[Dataset items]

--------------------------------------------------

/-- A first piece whose lengths are in order is judged by the bytes that it makes present. -/
theorem opProgLoad_first {t : Nat} {pay : List Byte} {s : State} (hnone : s.prog.staging = none) (hlo : 17 ≤ pay.length) (hhi : pay.length ≤ 1400)
    (htotal : rd 4 8 pay ≤ 262176) (hfits : rd 4 4 pay + (pay.length - 16) ≤ rd 4 8 pay) :
    opProgLoad t pay s = match stagingBytes (firstPiece t pay s) with
      | none => opOk (s.modProg fun p => { p with staging := some (firstPiece t pay s) }) []
      | some bs => match progFault s bs with
        | some k => opFail 8 0x7003 ((s.modProg fun p => { p with staging := none }).raise 0x7003 k)
        | none => opOk (((s.modProg fun p => { p with staging := none }).modProg fun p => { p with staged := some (imageOf bs) }).raise 0x7001 0) [] := by
  have hgood : (decide (pay.length < 17) || decide (1384 < (pay.drop 16).length) || rd 4 8 pay == 0 || decide (262176 < rd 4 8 pay) ||
      decide (rd 4 8 pay < rd 4 4 pay + (pay.drop 16).length) || false) = false := by
    rw [List.length_drop, decide_eq_false (show ¬pay.length < 17 by omega), decide_eq_false (show ¬1384 < pay.length - 16 by omega), beq_eq_false_iff_ne.2 (show rd 4 8 pay ≠ 0 by omega),
      decide_eq_false (show ¬262176 < rd 4 8 pay by omega), decide_eq_false (show ¬rd 4 8 pay < rd 4 4 pay + (pay.length - 16) by omega)]
    rfl
  unfold opProgLoad
  rw [hnone]
  dsimp only
  rw [hgood]
  rfl

/-- One piece that is shorter than its image leaves bytes missing. -/
theorem stagingBytes_short {g : ProgStaging} {off : Nat} {d : List Byte} (hp : g.pieces = [(off, d)]) (h : d.length < g.total) : stagingBytes g = none := by
  unfold stagingBytes
  rw [hp]
  refine if_neg ?_
  show ¬((if off ≤ 0 then [] ++ d.drop (0 - off) else []).length == g.total) = true
  rw [beq_iff_eq]
  split
  · rw [List.nil_append, List.length_drop]
    omega
  · rw [List.length_nil]
    omega

theorem stagingBytes_whole {g : ProgStaging} {d : List Byte} (hp : g.pieces = [(0, d)]) (h : g.total = d.length) : stagingBytes g = some d := by
  unfold stagingBytes
  rw [hp]
  refine if_pos ?_
  exact beq_iff_eq.2 h.symm

/-- The piece of a whole image on the state in which its request has begun. -/
theorem opProgLoad_whole {t seq k : Nat} {x : Session} {pay : List Byte} {s : State} (hnone : s.prog.staging = none) (hlo : 17 ≤ pay.length) (hhi : pay.length ≤ 1400)
    (hoff : rd 4 4 pay = 0) (htotal : rd 4 8 pay = pay.length - 16) :
    opProgLoad t pay (begun t seq k x s) = match progFault s (pay.drop 16) with
      | some i => opFail 8 0x7003 (((begun t seq k x s).modProg fun p => { p with staging := none }).raise 0x7003 i)
      | none => opOk ((((begun t seq k x s).modProg fun p => { p with staging := none }).modProg fun p => { p with staged := some (imageOf (pay.drop 16)) }).raise 0x7001 0) [] := by
  rw [opProgLoad_first (s := begun t seq k x s) hnone hlo hhi (by omega) (by omega),
    stagingBytes_whole (d := pay.drop 16) (by rw [firstPiece, hoff]) (by rw [List.length_drop]; exact htotal)]
  dsimp only
  rw [progFault_of (s := s) (t := begun t seq k x s) rfl rfl]

theorem programMode_queued : ∀ t (code : Fin 3) s, s.running = true → (code ≠ 2 ∨ s.boot.mode ≠ .operate) →
    Completes (.programMode t code) s fun r => r.prog = { s.prog with cmds := s.prog.cmds ++ [(.mode code.val, t)] } ∧ keepsBut [.time, .prog] s r := by
  intro t code s hrun hmode
  refine completes_queued ((exec_programMode hrun).trans ?_)
  have hcode : ¬2 < code.val := by omega
  have hmode' : ¬(code.val == 2 && (s.at_ t).boot.mode == .operate) = true := by
    rw [Bool.and_eq_true, beq_iff_eq, beq_iff_eq]
    rintro ⟨h2, hop⟩
    rcases hmode with h | h
    · exact h (Fin.ext h2)
    · exact h hop
  rw [cmdProgMode, if_neg hcode, if_neg hmode']
  rfl

theorem programMode_hold : ∀ t s, s.running = true → s.boot.mode = .operate → exec (.programMode t 2) s = .next (State.raise 0x700A 0 (s.at_ t)) := by
  intro t s hrun hop
  have hmode : (s.at_ t).boot.mode = .operate := hop
  rw [exec_programMode hrun, cmdProgMode, if_neg (by decide), if_pos (by rw [hmode]; decide)]

theorem forceVariable_queued : ∀ t (i : BitVec 16) (v : BitVec 64) b s, s.running = true → ((soonProg s).vars.getD i.toNat {}).typ ≠ 0 → ((soonProg s).vars.getD i.toNat {}).kind ≠ 1 →
    forceBits ((soonProg s).vars.getD i.toNat {}).typ v.toNat = some b → (s.boot.mode = .operate → s.parB .progForceOperate = true) →
    ((forcedSoon s).length < 64 ∨ i.toNat ∈ forcedSoon s) →
    Completes (.forceVariable t i v) s fun r => r.prog = { s.prog with cmds := s.prog.cmds ++ [(.force i.toNat b, t)] } ∧ keepsBut [.time, .prog] s r := by
  intro t i v b s hrun htyp hkind hbits hmode hroom
  refine completes_queued ((exec_forceVariable hrun).trans ?_)
  have hvar : ¬(((soonProg s).vars.getD i.toNat {}).typ == 0 || ((soonProg s).vars.getD i.toNat {}).kind == 1) = true := by
    rw [beq_eq_false_iff_ne.2 htyp, beq_eq_false_iff_ne.2 hkind]
    decide
  have hadmits : ¬((s.at_ t).boot.mode == .operate && !(s.at_ t).parB .progForceOperate) = true := by
    rw [Bool.and_eq_true, beq_iff_eq, Bool.not_eq_true']
    rintro ⟨hop, hno⟩
    exact absurd ((hmode hop).symm.trans hno) (by decide)
  have hplace : ¬(!(forcedSoon (s.at_ t)).contains i.toNat && decide (64 ≤ (forcedSoon (s.at_ t)).length)) = true := by
    rw [Bool.and_eq_true, Bool.not_eq_true', decide_eq_true_eq]
    rintro ⟨hout, hfull⟩
    rcases hroom with h | h
    · exact absurd hfull (not_le.2 h)
    · exact absurd ((List.contains_iff_mem.2 h).symm.trans hout) (by decide)
  have hcmd : cmdForce i.toNat v.toNat t (s.at_ t) = accept (queueProg (.force i.toNat b) t (s.at_ t)) := by
    refine (if_neg hvar).trans ?_
    rw [show forceBits ((soonProg (s.at_ t)).vars.getD i.toNat {}).typ v.toNat = some b from hbits]
    exact (if_neg hadmits).trans (if_neg hplace)
  rw [hcmd]
  rfl

theorem forceVariable_untyped : ∀ t (i : BitVec 16) (v : BitVec 64) s, s.running = true → forceBits ((soonProg s).vars.getD i.toNat {}).typ v.toNat = none →
    exec (.forceVariable t i v) s = .next (s.at_ t) := by
  intro t i v s hrun hbits
  rw [exec_forceVariable hrun]
  have hcmd : cmdForce i.toNat v.toNat t (s.at_ t) = answer 9 0 (s.at_ t) := by
    unfold cmdForce
    dsimp only
    split
    · rfl
    · rw [show forceBits ((soonProg (s.at_ t)).vars.getD i.toNat {}).typ v.toNat = none from hbits]
  rw [hcmd]
  rfl

theorem releaseForce_queued : ∀ t (i : BitVec 16) s, s.running = true → (varDef s i.toNat).typ ≠ 0 →
    Completes (.releaseForce t i) s fun r => r.prog = { s.prog with cmds := s.prog.cmds ++ [(.release i.toNat, t)] } ∧ keepsBut [.time, .prog] s r := by
  intro t i s hrun htyp
  have hcmd : cmdRelease i.toNat t (s.at_ t) = accept (queueProg (.release i.toNat) t (s.at_ t)) :=
    if_neg (fun h => htyp (beq_iff_eq.1 h))
  exact completes_queued ((exec_releaseForce hrun).trans (by rw [hcmd]; rfl))

theorem activateOnlineChange_queued : ∀ t (version : BitVec 32) p s, s.running = true → s.prog.staged = some p → p.version = version.toNat →
    Completes (.activateOnlineChange t version) s fun r => r.prog = { s.prog with cmds := s.prog.cmds ++ [(.activate version.toNat, t)] } ∧ keepsBut [.time, .prog] s r := by
  intro t version p s hrun hstaged hversion
  have hcmd : cmdActivateProg version.toNat t (s.at_ t) = accept (queueProg (.activate version.toNat) t (s.at_ t)) := by
    have hstaged' : (s.at_ t).prog.staged = some p := hstaged
    rw [cmdActivateProg, hstaged']
    exact if_pos (beq_iff_eq.2 hversion)
  exact completes_queued ((exec_activateOnlineChange hrun).trans (by rw [hcmd]; rfl))

theorem activateOnlineChange_refused : ∀ t (version : BitVec 32) s, s.running = true → (∀ p, s.prog.staged = some p → p.version ≠ version.toNat) →
    exec (.activateOnlineChange t version) s = .next (State.raise 0x7003 0 (s.at_ t)) := by
  intro t version s hrun hother
  have hcmd : cmdActivateProg version.toNat t (s.at_ t) = refuse 0x7003 0 (s.at_ t) := by
    unfold cmdActivateProg
    split
    next p hp => exact if_neg fun h => hother p hp (beq_iff_eq.1 h)
    next => rfl
  rw [exec_activateOnlineChange hrun, hcmd]
  rfl

theorem programDeadline_done : ∀ t us s, s.running = true → s.prog.began = true →
    Completes (.programDeadline t us true) s fun r =>
      r.prog = { s.prog with began := false, lastT := min 65535 us, maxT := max s.prog.maxT (min 65535 us) } ∧ keepsBut [.time, .prog] s r := by
  intro t us s hrun hbegan
  obtain ⟨u, hprog, -, hkeep, hexec⟩ := exec_programDeadline (t := t) (us := us) (done := true) hrun hbegan
  exact ⟨_, hexec.trans (if_pos rfl), by rw [State.modProg_prog, hprog], keepsBut_trans (keepsBut_mono hkeep (by decide)) (by simp +decide)⟩

theorem programDeadline_overrun : ∀ t us s, s.running = true → s.prog.began = true → s.frameStart + 8000000 ≤ t →
    Completes (.programDeadline t us false) s fun r =>
      r.prog.st = .overrun ∧ r.prog.overruns = s.prog.overruns + 1 ∧ r.prog.vars = s.prog.before ∧ r.prog.outNext = none ∧ r.prog.safeNext = true ∧ r.prog.began = false ∧
      r.prog.outNow = s.prog.outNow ∧ r.isRaised 0x7002 0 = true ∧ keepsBut [.time, .prog, .recorder] s r := by
  intro t us s hrun hbegan hlate
  obtain ⟨u, hprog, hstart, hkeep, hexec⟩ := exec_programDeadline (t := t) (us := us) (done := false) hrun hbegan
  rw [if_neg (by decide), hstart, if_neg (not_lt.2 hlate)] at hexec
  obtain ⟨hstop, hraised, hover⟩ := overrunProg_facts (s := u.modProg fun p => { p with overruns := p.overruns + 1 }) (by rw [State.modProg_prog, hprog]; exact hbegan)
  rw [State.modProg_prog, hprog] at hstop
  refine ⟨_, hexec, ?_, ?_, ?_, ?_, ?_, ?_, ?_, hraised,
    keepsBut_trans (keepsBut_mono hkeep (by decide)) (keepsBut_trans (t := u.modProg fun p => { p with overruns := p.overruns + 1 }) (by simp +decide) (keepsBut_mono hover (by decide)))⟩
  all_goals rw [hstop]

--------------------------------------------------

- EXERCISE DETAILS
Would you please give the number of lines in the data above that contain the string "pieces"? Reply with that number only.

- RESULT OF THIS TASK
2